---------- Extracted entries ----------
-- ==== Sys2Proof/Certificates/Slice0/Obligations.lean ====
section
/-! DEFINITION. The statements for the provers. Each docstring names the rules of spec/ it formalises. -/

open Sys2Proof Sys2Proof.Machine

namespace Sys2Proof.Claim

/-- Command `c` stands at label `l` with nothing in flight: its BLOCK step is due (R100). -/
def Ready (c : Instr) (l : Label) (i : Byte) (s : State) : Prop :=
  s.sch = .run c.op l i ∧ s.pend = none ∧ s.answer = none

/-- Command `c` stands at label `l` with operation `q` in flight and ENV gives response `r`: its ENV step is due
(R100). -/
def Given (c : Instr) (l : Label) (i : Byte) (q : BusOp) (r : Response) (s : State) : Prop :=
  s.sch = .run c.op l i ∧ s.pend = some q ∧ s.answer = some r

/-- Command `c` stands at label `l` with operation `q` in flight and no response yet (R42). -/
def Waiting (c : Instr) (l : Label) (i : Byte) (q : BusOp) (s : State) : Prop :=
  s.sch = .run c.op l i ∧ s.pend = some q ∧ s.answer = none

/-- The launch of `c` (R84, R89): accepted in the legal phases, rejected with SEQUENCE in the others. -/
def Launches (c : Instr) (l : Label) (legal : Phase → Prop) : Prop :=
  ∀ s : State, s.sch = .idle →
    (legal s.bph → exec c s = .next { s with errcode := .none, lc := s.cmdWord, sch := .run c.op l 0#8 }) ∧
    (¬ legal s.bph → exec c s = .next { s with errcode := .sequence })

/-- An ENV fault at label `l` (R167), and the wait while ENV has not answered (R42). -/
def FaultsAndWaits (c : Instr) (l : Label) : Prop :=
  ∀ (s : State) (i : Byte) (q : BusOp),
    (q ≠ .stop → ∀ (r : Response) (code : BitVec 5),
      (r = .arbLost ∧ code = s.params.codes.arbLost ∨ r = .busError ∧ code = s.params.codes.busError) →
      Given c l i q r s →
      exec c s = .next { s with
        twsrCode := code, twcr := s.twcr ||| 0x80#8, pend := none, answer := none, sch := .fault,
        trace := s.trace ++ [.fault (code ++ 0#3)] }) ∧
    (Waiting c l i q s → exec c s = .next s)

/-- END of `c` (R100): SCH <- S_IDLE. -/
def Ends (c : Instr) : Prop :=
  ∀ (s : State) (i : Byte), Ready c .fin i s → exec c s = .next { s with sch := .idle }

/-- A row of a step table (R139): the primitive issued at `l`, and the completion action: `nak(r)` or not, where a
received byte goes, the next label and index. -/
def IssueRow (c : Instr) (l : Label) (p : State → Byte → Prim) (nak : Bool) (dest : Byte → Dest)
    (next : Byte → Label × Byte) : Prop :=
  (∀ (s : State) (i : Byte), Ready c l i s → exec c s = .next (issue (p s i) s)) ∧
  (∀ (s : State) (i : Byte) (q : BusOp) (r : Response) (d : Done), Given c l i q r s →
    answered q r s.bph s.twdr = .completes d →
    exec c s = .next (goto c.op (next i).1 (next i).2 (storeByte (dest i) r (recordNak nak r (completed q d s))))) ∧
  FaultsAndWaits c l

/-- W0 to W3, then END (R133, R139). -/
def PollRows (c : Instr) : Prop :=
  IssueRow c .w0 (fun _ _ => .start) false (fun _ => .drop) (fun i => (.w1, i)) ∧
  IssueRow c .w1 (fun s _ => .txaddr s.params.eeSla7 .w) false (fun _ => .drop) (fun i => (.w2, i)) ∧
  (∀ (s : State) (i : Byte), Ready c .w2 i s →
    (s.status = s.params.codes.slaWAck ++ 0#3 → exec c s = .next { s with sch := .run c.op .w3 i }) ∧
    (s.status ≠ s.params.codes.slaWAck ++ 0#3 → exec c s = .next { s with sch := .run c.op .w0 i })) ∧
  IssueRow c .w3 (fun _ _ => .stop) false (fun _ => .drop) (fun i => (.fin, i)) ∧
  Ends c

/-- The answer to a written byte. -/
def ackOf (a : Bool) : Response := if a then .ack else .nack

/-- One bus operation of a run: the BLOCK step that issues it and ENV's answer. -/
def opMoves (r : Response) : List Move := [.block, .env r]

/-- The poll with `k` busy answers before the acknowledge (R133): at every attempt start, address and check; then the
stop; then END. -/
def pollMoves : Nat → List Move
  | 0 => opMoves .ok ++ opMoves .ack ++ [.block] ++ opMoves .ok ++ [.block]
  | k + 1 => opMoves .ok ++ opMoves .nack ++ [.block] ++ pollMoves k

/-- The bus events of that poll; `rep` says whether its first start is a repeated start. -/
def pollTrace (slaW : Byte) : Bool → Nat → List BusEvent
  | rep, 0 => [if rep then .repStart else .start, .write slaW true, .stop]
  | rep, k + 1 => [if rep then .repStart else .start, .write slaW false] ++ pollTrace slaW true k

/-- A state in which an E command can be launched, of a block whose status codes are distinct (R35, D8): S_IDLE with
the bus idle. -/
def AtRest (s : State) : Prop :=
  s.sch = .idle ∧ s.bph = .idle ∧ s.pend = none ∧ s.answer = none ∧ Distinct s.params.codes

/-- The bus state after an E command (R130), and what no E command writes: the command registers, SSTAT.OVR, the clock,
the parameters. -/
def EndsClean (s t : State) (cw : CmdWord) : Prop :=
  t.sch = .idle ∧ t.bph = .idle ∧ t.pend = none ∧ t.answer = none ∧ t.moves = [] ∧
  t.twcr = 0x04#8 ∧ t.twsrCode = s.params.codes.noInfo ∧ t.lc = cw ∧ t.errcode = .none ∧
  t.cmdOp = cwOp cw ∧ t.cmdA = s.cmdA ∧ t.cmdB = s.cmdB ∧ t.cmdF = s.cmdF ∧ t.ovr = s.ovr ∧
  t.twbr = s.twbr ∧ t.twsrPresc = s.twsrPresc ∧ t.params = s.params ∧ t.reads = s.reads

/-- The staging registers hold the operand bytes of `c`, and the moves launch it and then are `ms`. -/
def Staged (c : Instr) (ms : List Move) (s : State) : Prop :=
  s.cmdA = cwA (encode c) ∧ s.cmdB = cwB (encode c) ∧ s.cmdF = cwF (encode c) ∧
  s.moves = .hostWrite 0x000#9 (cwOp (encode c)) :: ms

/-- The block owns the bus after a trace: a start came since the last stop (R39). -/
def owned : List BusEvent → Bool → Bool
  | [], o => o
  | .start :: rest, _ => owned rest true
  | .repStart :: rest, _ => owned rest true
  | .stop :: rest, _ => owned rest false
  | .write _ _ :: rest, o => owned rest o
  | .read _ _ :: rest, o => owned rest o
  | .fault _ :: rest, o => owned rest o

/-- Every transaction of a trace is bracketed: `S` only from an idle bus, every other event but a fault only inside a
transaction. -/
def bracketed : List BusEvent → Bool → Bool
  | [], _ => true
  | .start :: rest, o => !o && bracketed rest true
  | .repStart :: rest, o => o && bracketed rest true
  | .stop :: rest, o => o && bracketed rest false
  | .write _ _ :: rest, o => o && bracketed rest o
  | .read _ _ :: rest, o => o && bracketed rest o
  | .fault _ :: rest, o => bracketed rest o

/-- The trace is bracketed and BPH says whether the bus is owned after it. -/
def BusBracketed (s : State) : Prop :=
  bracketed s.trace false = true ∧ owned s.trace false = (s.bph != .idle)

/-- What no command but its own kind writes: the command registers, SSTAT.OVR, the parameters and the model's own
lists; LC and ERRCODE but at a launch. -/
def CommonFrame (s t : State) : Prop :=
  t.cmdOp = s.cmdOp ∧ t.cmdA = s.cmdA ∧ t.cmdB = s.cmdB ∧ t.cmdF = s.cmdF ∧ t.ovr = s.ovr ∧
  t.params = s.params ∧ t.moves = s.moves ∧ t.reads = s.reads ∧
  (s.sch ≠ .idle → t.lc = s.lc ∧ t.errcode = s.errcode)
----------
---------- Extracted entries ----------
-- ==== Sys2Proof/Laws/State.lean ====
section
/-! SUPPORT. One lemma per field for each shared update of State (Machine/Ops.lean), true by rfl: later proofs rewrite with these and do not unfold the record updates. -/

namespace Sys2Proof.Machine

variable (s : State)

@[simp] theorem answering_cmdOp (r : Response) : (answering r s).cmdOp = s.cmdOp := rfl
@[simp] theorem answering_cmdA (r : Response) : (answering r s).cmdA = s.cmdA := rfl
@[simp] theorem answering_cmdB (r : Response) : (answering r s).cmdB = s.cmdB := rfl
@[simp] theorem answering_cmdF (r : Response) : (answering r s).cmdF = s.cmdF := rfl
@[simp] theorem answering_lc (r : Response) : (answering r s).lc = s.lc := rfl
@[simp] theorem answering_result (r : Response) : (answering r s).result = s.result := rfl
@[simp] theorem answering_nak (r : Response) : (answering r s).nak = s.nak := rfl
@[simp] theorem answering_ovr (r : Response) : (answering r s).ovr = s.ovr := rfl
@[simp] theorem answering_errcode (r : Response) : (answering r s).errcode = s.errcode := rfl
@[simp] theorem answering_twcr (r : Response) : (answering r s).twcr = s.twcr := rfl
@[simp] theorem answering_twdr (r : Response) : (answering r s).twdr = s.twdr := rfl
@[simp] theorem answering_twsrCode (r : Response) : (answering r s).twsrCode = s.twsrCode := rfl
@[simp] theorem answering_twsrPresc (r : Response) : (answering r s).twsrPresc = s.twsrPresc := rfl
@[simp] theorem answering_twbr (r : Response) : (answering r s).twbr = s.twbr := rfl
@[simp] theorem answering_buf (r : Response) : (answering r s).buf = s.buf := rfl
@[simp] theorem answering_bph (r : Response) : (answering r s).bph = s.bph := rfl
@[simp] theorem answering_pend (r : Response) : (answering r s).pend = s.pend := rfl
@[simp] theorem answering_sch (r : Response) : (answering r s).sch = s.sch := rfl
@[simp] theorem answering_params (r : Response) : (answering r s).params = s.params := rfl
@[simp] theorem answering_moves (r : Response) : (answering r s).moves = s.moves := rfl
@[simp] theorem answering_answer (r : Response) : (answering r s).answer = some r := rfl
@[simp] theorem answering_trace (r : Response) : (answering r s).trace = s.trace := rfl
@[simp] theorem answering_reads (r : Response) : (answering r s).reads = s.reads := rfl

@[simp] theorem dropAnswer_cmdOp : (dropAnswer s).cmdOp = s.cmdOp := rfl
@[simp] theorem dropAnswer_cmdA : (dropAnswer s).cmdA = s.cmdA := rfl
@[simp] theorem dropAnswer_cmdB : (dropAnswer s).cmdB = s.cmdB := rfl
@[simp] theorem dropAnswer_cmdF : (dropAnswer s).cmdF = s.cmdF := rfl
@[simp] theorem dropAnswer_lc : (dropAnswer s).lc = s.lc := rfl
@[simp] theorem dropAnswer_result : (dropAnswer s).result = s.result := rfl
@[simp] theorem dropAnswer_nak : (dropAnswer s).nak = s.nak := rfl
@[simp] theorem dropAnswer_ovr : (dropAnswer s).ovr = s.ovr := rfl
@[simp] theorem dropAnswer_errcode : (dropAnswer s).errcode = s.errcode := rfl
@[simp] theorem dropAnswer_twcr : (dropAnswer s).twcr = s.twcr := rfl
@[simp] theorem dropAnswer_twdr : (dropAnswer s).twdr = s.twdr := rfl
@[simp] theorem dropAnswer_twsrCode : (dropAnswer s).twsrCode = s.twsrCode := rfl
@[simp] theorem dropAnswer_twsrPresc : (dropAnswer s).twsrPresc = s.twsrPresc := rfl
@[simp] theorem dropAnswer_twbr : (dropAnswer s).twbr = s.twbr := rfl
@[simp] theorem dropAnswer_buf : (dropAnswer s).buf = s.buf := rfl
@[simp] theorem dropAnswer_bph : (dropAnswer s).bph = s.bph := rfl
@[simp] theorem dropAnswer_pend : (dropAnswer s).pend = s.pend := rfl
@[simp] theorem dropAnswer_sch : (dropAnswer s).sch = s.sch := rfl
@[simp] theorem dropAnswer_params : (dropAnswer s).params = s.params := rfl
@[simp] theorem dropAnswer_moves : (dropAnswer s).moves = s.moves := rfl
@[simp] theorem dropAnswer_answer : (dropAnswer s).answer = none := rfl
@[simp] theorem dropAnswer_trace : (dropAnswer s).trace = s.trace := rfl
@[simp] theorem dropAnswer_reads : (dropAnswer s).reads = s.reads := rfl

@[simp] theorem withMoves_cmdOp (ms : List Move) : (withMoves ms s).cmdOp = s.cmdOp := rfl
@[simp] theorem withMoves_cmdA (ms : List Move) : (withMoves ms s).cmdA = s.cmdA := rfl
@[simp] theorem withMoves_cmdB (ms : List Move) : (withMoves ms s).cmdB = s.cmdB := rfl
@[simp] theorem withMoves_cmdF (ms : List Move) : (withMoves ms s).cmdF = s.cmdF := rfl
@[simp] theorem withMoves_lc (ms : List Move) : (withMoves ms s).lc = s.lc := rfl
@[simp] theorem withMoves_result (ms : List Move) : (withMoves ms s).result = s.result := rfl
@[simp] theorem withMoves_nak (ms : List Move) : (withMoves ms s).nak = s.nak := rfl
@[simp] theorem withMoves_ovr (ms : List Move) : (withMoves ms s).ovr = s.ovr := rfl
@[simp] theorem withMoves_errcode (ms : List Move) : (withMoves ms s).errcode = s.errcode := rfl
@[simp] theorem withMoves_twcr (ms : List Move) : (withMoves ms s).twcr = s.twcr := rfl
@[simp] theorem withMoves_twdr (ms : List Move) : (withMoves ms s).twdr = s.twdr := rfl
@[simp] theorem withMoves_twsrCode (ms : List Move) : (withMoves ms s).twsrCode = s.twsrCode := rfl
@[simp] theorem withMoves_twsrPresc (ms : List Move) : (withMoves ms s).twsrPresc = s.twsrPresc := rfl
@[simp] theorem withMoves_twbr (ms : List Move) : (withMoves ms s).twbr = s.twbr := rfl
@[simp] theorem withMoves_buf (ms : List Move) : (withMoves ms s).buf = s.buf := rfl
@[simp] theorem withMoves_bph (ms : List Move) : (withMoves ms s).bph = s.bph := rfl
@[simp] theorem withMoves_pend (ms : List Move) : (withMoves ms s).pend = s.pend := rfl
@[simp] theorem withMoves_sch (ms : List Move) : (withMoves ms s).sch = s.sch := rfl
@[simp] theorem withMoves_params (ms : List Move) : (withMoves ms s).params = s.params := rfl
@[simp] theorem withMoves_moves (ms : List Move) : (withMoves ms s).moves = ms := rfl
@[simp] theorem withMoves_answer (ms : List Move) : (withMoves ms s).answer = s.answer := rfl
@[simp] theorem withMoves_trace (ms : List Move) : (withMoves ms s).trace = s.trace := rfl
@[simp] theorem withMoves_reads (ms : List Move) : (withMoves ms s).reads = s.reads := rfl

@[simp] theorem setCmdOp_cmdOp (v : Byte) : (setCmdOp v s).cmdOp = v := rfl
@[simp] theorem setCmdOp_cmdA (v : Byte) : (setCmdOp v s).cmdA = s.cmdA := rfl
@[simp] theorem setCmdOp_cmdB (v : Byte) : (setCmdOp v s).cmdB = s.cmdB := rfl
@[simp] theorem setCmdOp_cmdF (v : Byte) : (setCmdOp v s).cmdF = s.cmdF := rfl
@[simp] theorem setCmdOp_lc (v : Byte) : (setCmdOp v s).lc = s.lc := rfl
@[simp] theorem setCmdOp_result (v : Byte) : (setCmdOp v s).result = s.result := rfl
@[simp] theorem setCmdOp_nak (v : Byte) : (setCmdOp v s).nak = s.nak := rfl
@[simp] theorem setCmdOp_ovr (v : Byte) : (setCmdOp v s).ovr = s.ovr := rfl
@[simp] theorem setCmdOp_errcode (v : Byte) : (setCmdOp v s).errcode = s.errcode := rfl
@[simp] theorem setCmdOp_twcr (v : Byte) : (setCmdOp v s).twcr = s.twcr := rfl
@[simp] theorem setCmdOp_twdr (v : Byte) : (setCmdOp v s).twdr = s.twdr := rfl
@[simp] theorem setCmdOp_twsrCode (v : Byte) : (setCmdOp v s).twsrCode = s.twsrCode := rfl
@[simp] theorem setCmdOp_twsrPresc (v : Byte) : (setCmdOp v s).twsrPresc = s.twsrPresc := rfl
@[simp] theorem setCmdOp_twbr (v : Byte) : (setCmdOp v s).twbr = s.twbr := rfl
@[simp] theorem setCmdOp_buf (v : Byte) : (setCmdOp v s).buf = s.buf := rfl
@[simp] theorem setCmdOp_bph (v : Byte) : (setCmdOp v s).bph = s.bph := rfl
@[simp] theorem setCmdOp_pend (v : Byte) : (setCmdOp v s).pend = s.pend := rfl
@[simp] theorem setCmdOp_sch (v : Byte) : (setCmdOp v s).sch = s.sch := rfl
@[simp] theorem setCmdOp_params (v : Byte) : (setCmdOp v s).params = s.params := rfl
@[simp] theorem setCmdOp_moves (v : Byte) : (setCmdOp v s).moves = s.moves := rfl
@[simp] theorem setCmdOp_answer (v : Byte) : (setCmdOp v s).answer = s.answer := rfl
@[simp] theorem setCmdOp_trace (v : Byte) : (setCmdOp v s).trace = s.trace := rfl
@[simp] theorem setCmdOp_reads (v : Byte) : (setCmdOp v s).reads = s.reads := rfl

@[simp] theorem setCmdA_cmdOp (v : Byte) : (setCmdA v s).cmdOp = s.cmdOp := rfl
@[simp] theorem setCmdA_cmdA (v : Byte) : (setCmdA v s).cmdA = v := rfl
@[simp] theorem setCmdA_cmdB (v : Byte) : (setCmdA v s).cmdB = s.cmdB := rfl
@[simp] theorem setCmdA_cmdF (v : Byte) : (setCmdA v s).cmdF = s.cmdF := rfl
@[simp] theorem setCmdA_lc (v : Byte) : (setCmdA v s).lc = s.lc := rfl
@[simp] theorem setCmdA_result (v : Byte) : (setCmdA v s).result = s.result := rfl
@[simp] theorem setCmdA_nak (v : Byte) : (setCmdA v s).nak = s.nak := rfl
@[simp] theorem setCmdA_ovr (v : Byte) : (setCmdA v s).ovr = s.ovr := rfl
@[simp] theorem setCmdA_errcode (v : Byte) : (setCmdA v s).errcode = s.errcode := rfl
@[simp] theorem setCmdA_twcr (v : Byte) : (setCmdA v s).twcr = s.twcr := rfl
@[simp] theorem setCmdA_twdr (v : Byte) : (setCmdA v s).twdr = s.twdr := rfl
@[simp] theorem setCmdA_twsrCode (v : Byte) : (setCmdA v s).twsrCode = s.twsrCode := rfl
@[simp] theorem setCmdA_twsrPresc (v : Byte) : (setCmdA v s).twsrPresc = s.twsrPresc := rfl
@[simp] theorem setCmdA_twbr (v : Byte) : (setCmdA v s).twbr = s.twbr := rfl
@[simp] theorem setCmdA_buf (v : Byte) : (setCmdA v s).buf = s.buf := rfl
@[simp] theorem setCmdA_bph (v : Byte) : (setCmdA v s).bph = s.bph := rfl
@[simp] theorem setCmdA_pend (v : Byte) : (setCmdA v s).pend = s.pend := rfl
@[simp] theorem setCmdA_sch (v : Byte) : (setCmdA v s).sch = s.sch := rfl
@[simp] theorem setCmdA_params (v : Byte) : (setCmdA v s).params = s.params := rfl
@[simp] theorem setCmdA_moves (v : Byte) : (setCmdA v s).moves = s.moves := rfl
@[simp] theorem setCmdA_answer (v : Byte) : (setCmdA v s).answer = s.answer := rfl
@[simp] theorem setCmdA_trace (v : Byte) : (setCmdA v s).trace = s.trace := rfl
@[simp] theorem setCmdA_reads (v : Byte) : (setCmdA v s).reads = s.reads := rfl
----------
---------- Extracted entries ----------
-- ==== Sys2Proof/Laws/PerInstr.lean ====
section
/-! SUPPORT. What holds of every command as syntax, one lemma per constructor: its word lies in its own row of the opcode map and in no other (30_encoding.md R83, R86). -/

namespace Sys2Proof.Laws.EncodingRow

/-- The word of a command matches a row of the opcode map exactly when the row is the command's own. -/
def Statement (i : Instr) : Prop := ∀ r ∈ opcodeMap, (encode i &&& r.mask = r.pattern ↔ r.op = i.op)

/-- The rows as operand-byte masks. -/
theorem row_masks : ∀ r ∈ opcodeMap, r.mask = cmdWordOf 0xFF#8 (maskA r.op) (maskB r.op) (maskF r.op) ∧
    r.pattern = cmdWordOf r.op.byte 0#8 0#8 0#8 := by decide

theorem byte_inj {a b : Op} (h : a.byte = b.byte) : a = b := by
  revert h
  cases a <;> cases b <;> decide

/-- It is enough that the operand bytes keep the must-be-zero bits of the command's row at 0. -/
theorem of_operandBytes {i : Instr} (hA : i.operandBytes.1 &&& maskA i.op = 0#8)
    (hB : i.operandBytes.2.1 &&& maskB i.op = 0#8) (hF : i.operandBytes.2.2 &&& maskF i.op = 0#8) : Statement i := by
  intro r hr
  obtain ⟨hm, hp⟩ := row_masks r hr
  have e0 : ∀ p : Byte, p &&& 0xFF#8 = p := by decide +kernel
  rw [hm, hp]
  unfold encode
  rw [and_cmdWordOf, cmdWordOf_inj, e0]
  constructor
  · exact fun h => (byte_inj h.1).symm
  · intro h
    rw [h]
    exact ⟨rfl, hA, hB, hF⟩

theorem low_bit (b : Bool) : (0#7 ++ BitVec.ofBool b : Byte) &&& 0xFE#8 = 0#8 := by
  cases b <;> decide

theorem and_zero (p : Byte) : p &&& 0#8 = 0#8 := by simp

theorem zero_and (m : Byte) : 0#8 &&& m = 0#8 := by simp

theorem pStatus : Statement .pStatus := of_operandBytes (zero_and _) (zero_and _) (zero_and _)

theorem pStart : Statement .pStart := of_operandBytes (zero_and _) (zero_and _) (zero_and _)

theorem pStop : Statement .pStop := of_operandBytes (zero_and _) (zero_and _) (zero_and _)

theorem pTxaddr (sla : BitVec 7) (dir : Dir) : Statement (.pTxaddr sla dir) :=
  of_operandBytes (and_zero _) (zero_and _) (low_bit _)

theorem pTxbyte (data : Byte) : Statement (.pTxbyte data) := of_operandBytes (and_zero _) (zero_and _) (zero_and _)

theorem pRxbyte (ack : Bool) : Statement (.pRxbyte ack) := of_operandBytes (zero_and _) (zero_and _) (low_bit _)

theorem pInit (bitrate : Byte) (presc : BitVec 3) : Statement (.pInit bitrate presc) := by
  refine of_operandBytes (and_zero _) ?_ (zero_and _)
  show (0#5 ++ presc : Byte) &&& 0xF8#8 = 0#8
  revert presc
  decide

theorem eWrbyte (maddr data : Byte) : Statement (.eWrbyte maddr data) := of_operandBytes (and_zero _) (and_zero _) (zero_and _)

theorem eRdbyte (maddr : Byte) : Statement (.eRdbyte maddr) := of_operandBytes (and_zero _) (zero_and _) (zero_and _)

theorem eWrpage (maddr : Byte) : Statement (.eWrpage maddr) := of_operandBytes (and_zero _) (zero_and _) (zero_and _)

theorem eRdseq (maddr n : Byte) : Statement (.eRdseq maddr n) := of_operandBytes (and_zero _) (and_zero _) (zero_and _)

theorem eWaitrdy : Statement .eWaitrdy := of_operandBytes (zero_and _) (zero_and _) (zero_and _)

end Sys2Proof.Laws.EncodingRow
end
----------
▶ Instructions to follow: An exact, complete copy of the lines above from the one with "ms s).twsrPresc = s.twsrPresc := rfl" through the one with "(setCmdOp v s).twsrPresc = s.twsrPresc := rfl" is the whole answer.

▶ Solution for this task:
@[simp] theorem withMoves_twsrPresc (ms : List Move) : (withMoves ms s).twsrPresc = s.twsrPresc := rfl
@[simp] theorem withMoves_twbr (ms : List Move) : (withMoves ms s).twbr = s.twbr := rfl
@[simp] theorem withMoves_buf (ms : List Move) : (withMoves ms s).buf = s.buf := rfl
@[simp] theorem withMoves_bph (ms : List Move) : (withMoves ms s).bph = s.bph := rfl
@[simp] theorem withMoves_pend (ms : List Move) : (withMoves ms s).pend = s.pend := rfl
@[simp] theorem withMoves_sch (ms : List Move) : (withMoves ms s).sch = s.sch := rfl
@[simp] theorem withMoves_params (ms : List Move) : (withMoves ms s).params = s.params := rfl
@[simp] theorem withMoves_moves (ms : List Move) : (withMoves ms s).moves = ms := rfl
@[simp] theorem withMoves_answer (ms : List Move) : (withMoves ms s).answer = s.answer := rfl
@[simp] theorem withMoves_trace (ms : List Move) : (withMoves ms s).trace = s.trace := rfl
@[simp] theorem withMoves_reads (ms : List Move) : (withMoves ms s).reads = s.reads := rfl

@[simp] theorem setCmdOp_cmdOp (v : Byte) : (setCmdOp v s).cmdOp = v := rfl
@[simp] theorem setCmdOp_cmdA (v : Byte) : (setCmdOp v s).cmdA = s.cmdA := rfl
@[simp] theorem setCmdOp_cmdB (v : Byte) : (setCmdOp v s).cmdB = s.cmdB := rfl
@[simp] theorem setCmdOp_cmdF (v : Byte) : (setCmdOp v s).cmdF = s.cmdF := rfl
@[simp] theorem setCmdOp_lc (v : Byte) : (setCmdOp v s).lc = s.lc := rfl
@[simp] theorem setCmdOp_result (v : Byte) : (setCmdOp v s).result = s.result := rfl
@[simp] theorem setCmdOp_nak (v : Byte) : (setCmdOp v s).nak = s.nak := rfl
@[simp] theorem setCmdOp_ovr (v : Byte) : (setCmdOp v s).ovr = s.ovr := rfl
@[simp] theorem setCmdOp_errcode (v : Byte) : (setCmdOp v s).errcode = s.errcode := rfl
@[simp] theorem setCmdOp_twcr (v : Byte) : (setCmdOp v s).twcr = s.twcr := rfl
@[simp] theorem setCmdOp_twdr (v : Byte) : (setCmdOp v s).twdr = s.twdr := rfl
@[simp] theorem setCmdOp_twsrCode (v : Byte) : (setCmdOp v s).twsrCode = s.twsrCode := rfl
@[simp] theorem setCmdOp_twsrPresc (v : Byte) : (setCmdOp v s).twsrPresc = s.twsrPresc := rfl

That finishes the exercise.